Dataset entries:
theorem Answers.one_le_of_suspended (h : Answers n s .suspended s') : 1 ≤ n := by
  cases h with
  | suspended => exact le_rfl
  | step => omega

end Answers

/-! ### run_to_completion -/

/-- The inputs fed at the head of a pass are accepted FEEDs, and the first of those pending (R197). -/
theorem feedAll_drives : ∀ (pending : List Int) (s : State), ∃ ops ins,
    pending = ins ++ (feedAll pending s).1 ∧ Drives ops s ins [] (feedAll pending s).2
  | [], s => ⟨[], [], rfl, .nil s⟩
  | v :: pending, s => by
    obtain ⟨-, -, hfeed⟩ | ⟨e, hfeed⟩ := feed_cases v s
    · obtain ⟨ops, ins, hins, hd⟩ := feedAll_drives pending (s.setInq (s.inq ++ [v]))
      simp only [feedAll, hfeed]
      exact ⟨_, v :: ins, congrArg (v :: ·) hins, (Drives.feed hfeed).append hd⟩
    · simp only [feedAll, hfeed]
      exact ⟨[], [], rfl, .nil s⟩

/-- What each end of run_to_completion says of the state it leaves, after a schedule `ops` that fed `ins` of the inputs
`pending`, if the bound is `b`. -/
def EndsAs (b : Nat) (pending : List Int) (ops : List HostOp) (ins : List Int) (c : Completion) (s' : State) : Prop :=
  match c with
  | .completed       => Succeeded s' ∧ s'.outq = []
  | .faulted c i w v => Failed s' ∧ s'.outq = [] ∧ s'.faultCause = c ∧ s'.faultIp = i ∧ s'.faultWord = w ∧
      s'.faultInfo = v
  | .starved         => Stuck s' ∧ s'.outq = [] ∧ ins = pending
  | .running         => b ≤ work ops
  | .stuck           => False

/-- A pass before the rest of the loop adds its inputs and its work. -/
theorem EndsAs.prepend {b b' : Nat} {pending ins ins' : List Int} {ops ops' : List HostOp} {c : Completion} {s' : State}
    (h : EndsAs b pending ops ins c s') (hb : b' ≤ work ops' + b) :
    EndsAs b' (ins' ++ pending) (ops' ++ ops) (ins' ++ ins) c s' := by
  cases c with
  | completed => exact h
  | faulted => exact h
  | starved =>
    obtain ⟨hstuck, hout, rfl⟩ := h
    exact ⟨hstuck, hout, rfl⟩
  | running =>
    have hwork : b ≤ work ops := h
    show b' ≤ work (ops' ++ ops)
    rw [work_append]; omega
  | stuck => exact h

/-- One pass of the loop: what it feeds, what it pops and what its answer says. -/
theorem Invariant.pass {s : State} (h : Invariant s) (fuel : Nat) (pending : List Int) {left : List Int}
    {s1 s' : State} {a : NextOutput} (hfeed : feedAll pending s = (left, s1)) (hnext : nextOutput fuel s1 = (a, s')) :
    ∃ ops ins n, pending = ins ++ left ∧ Drives ops s ins a.popped s' ∧ Answers n s1 a s' ∧
      (a = .running → n = fuel) ∧ n + a.popped.length ≤ work ops := by
  obtain ⟨ops, ins, hins, hd⟩ := feedAll_drives pending s
  rw [hfeed] at hins hd
  obtain ⟨n, -, hrun, ha⟩ := (h.drives hd).nextOutput_answers fuel
  simp only [hnext] at hrun ha
  obtain ⟨ops', hd', hwork⟩ := ha.drives
  refine ⟨ops ++ ops', ins, n, hins, ?_, ha, hrun, ?_⟩
  · simpa using hd.append hd'
  · rw [work_append]; omega

/-- A run of the loop from `s` with the inputs `pending` and the outputs `outs` collected before: a schedule that feeds
the first of those inputs, adds what it pops to those outputs, and ends as `c` says of `s'`. -/
def LoopRuns (b : Nat) (pending outs : List Int) (s : State) (outs' : List Int) (c : Completion) (s' : State) : Prop :=
  ∃ ops ins popped, Drives ops s ins popped s' ∧ outs' = outs ++ popped ∧ ins <+: pending ∧
    EndsAs b pending ops ins c s'

section LoopRuns
variable {ops : List HostOp} {b b' : Nat} {ins left outs outs' popped : List Int} {s s1 s' : State} {c : Completion}

/-- The last pass pops nothing. -/
theorem LoopRuns.last_pass (hd : Drives ops s ins [] s') (h : EndsAs b (ins ++ left) ops ins c s') :
    LoopRuns b (ins ++ left) outs s outs c s' :=
  ⟨ops, ins, [], hd, (List.append_nil outs).symm, List.prefix_append ins left, h⟩

theorem LoopRuns.after_pass (h : LoopRuns b left (outs ++ popped) s1 outs' c s') (hd : Drives ops s ins popped s1)
    (hb : b' ≤ work ops + b) : LoopRuns b' (ins ++ left) outs s outs' c s' := by
  obtain ⟨ops', ins', popped', hd', rfl, hins, hend⟩ := h
  exact ⟨_, _, _, hd.append hd', List.append_assoc outs popped popped', (List.prefix_append_right_inj ins).2 hins,
    hend.prepend hb⟩

end LoopRuns

/-- run_to_completion is a schedule, pass by pass (R197). -/
theorem Invariant.loopRuns (fuel : Nat) : ∀ {rounds : Nat} {pending outs outs' : List Int} {s s' : State}
    {c : Completion}, Invariant s → runLoop fuel rounds pending outs s = ((outs', c), s') →
    LoopRuns (min fuel rounds) pending outs s outs' c s' := by
  intro rounds
  induction rounds with
  | zero =>
    intro pending outs outs' s s' c _ h
    cases h
    have hbound : min fuel 0 ≤ work [] := by simp
    exact LoopRuns.last_pass (.nil s) hbound
  | succ rounds ih =>
    intro pending outs outs' s s' c hinv h
    obtain ⟨⟨left, s1⟩, hfeed⟩ : ∃ fed, feedAll pending s = fed := ⟨_, rfl⟩
    obtain ⟨⟨a, s2⟩, hnext⟩ : ∃ answer, nextOutput fuel s1 = answer := ⟨_, rfl⟩
    simp only [runLoop, hfeed, hnext] at h
    obtain ⟨ops, ins, n, rfl, hd, ha, hrun, hwork⟩ := hinv.pass fuel pending hfeed hnext
    have hholds := ha.holds
    cases a with
    | value x =>
      have hpop : n + 1 ≤ work ops := hwork
      exact (ih (hinv.drives hd) h).after_pass hd (by omega)
    | endOfStream => cases h; exact .last_pass hd hholds
    | error => cases h; exact .last_pass hd hholds
    | suspended =>
      obtain ⟨hr, hin, hout⟩ := hholds
      by_cases hleft : left = []
      · simp only [if_pos hleft] at h
        cases h
        exact .last_pass hd ⟨⟨hr, hin⟩, hout, by rw [hleft, List.append_nil]⟩
      · simp only [if_neg hleft] at h
        rw [← List.append_nil outs] at h
        have hone : 1 ≤ n := ha.one_le_of_suspended
        exact (ih (hinv.drives hd) h).after_pass hd (by omega)
    | running =>
      cases h
      have hbound : min fuel (rounds + 1) ≤ work ops := by
        have hn : n = fuel := hrun rfl
        omega
      exact .last_pass hd hbound
    | stuck => cases hholds

/-! ### The obligations -/

/-- Settles O52: by induction on the STEPs that next_output makes. -/
theorem nextOutputAnswers : Obligations.NextOutputAnswers := by
  unfold Obligations.NextOutputAnswers
  intro fuel s s' r h hnext
  obtain ⟨n, hn, hrun, ha⟩ := h.nextOutput_answers fuel
  rw [hnext] at hrun ha
  refine ⟨⟨n, hn, hrun, ha.outq_nil, ?_⟩, fun y rest hq => ha.of_cons hq, ?_⟩
  · rw [ha.hostRun_eq]
    cases r <;> rfl
  · have hholds := ha.holds
    cases r <;> exact hholds

/-- Settles O53: the loop is a schedule, pass by pass. -/
theorem runToCompletionOutcomes : Obligations.RunToCompletionOutcomes := by
  unfold Obligations.RunToCompletionOutcomes
  intro bound inputs outs s s' c h hrun
  obtain ⟨ops, ins, popped, hd, houts, hins, hend⟩ := h.loopRuns bound hrun
  obtain ⟨hload, hrefuse, hends, rfl, rfl⟩ := hd
  refine ⟨ops, hload, hrefuse, hends, by simpa using houts.symm, hins, ?_⟩
  rw [Nat.min_self] at hend
  cases c <;> exact hend
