-- ==== Sys2Proof/Machine/Fetch.lean ====
section
/-! DEFINITION. Whose turn it is and what it fetches: an operation word from a host write to CTRL, a command packet from the
host's SENDCMD, a byte from the card in an exchange; or an access or exchange that is no instruction, done in place. -/

namespace Sys2Proof.Machine

/-- What a turn fetches. -/
inductive Fetched where
  /-- An instruction, and the state it runs from. -/
  | run (i : Instr) (s : State)
  /-- No instruction: the turn is done, and this is the state after it. -/
  | moved (s : State)
  deriving DecidableEq, Repr

/-- Whose turn it is: as `env.sched` says, and when it is empty the block's while it runs, else the host's if it has an act
pending (20_memory.md R76, R85). DESIGN CHOICE: the default order; unsafe only for a claim that omits `sched` (log 1). -/
def turn (s : State) : Agent :=
  match s.env.sched with
  | a :: _ => a
  | [] => if s.phase = .idle ∧ s.env.hostQ ≠ [] then .host else .block

/-- Uses up one entry of the schedule. -/
def popSched (s : State) : State := { s with env := { s.env with sched := s.env.sched.tail } }

/-- Takes the host's oldest pending act. -/
def popHost (s : State) : State := { s with env := { s.env with hostQ := s.env.hostQ.tail } }

/-- A write to CTRL: the access check, then the operation word's reserved bits, then the operation itself
(42_bus_clock_and_access.md R204, 60_exceptions.md R238). Any other write is `memWrite`. -/
def fetchWrite (off n : Nat) (v : Word) (s : State) : Fetched :=
  if off = 0 ∧ regAccess off n = true then
    match decode (.ctrl v) with
    | .ok i => .run i s
    | .error _ => .moved (raise .reserved off (some v) s)
  else .moved (memWrite off n v s)

/-- The host's turn: its oldest pending act. A WAIT is done when BUSY = 0 and stays otherwise (30_encoding.md R117, R118); a
reset keeps the agents outside the block (log 18). -/
def fetchHost (s : State) : Fetched :=
  match s.env.hostQ with
  | [] => .moved s
  | .read off n :: _ => .moved (memRead off n (popHost s))
  | .write off n v :: _ => fetchWrite off n v (popHost s)
  | .sendCmd idx arg crc :: _ => .run (packetInstr idx arg crc) (popHost s)
  | .wait :: _ => .moved (if s.status.busy then s else popHost s)
  | .reset :: _ => .moved (hardReset (popHost s))

/-- The block's turn: in IDLE with nothing on the bus it waits (70_reset_and_hazards.md R263); else the byte the card answers
with is an instruction word, and a byte that is none is exchanged all the same (10_state.md R46; log 9). -/
def fetchBlock (s : State) : Fetched :=
  if s.phase = .idle ∧ s.env.miso = [] then .moved s
  else match decode (.card (nextRx s)) with
    | .ok i => .run i (dropRx s)
    | .error _ => .moved (blockStep (nextRx s) (dropRx s))

/-- One turn of the agent that is next. -/
def fetch (s : State) : Fetched :=
  match turn s with
  | .host => fetchHost (popSched s)
  | .block => fetchBlock (popSched s)

/-- The host's next act is this one, and it is the host's turn. -/
def placeHost (a : HostAct) (s : State) : State :=
  { s with env := { s.env with hostQ := a :: s.env.hostQ, sched := .host :: s.env.sched } }

/-- The card's next answer is this byte, and it is the block's turn. -/
def placeCard (b : Byte) (s : State) : State :=
  { s with env := { s.env with miso := b :: s.env.miso, sched := .block :: s.env.sched } }

/-- Places an instruction word where the next step fetches: a write to CTRL, a SENDCMD of the packet's operands, an answer of
the card (log 19). A word that is no command packet has no place: the host cannot express it (30_encoding.md R113). -/
def place (x : Wire) (s : State) : State :=
  match x with
  | .ctrl w => placeHost (.write 0 4 w) s
  | .packet p =>
    if p.extractLsb' 46 2 = 1#2 then placeHost (.sendCmd (packetIndex p) (packetArg p) (packetCrc p)) s else s
  | .card b => placeCard b s

end Sys2Proof.Machine
end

[Assignment] Proceeding from the line containing "pending = ins ++ (feedAll" through the line containing "s'.faultInfo = v", transcribe the lines above exactly, both end lines included.

[Response to this exercise]
    pending = ins ++ (feedAll pending s).1 ∧ Drives ops s ins [] (feedAll pending s).2
  | [], s => ⟨[], [], rfl, .nil s⟩
  | v :: pending, s => by
    obtain ⟨-, -, hfeed⟩ | ⟨e, hfeed⟩ := feed_cases v s
    · obtain ⟨ops, ins, hins, hd⟩ := feedAll_drives pending (s.setInq (s.inq ++ [v]))
      simp only [feedAll, hfeed]
      exact ⟨_, v :: ins, congrArg (v :: ·) hins, (Drives.feed hfeed).append hd⟩
    · simp only [feedAll, hfeed]
      exact ⟨[], [], rfl, .nil s⟩

/-- What each end of run_to_completion says of the state it leaves, after a schedule `ops` that fed `ins` of the inputs
`pending`, if the bound is `b`. -/
def EndsAs (b : Nat) (pending : List Int) (ops : List HostOp) (ins : List Int) (c : Completion) (s' : State) : Prop :=
  match c with
  | .completed       => Succeeded s' ∧ s'.outq = []
  | .faulted c i w v => Failed s' ∧ s'.outq = [] ∧ s'.faultCause = c ∧ s'.faultIp = i ∧ s'.faultWord = w ∧
      s'.faultInfo = v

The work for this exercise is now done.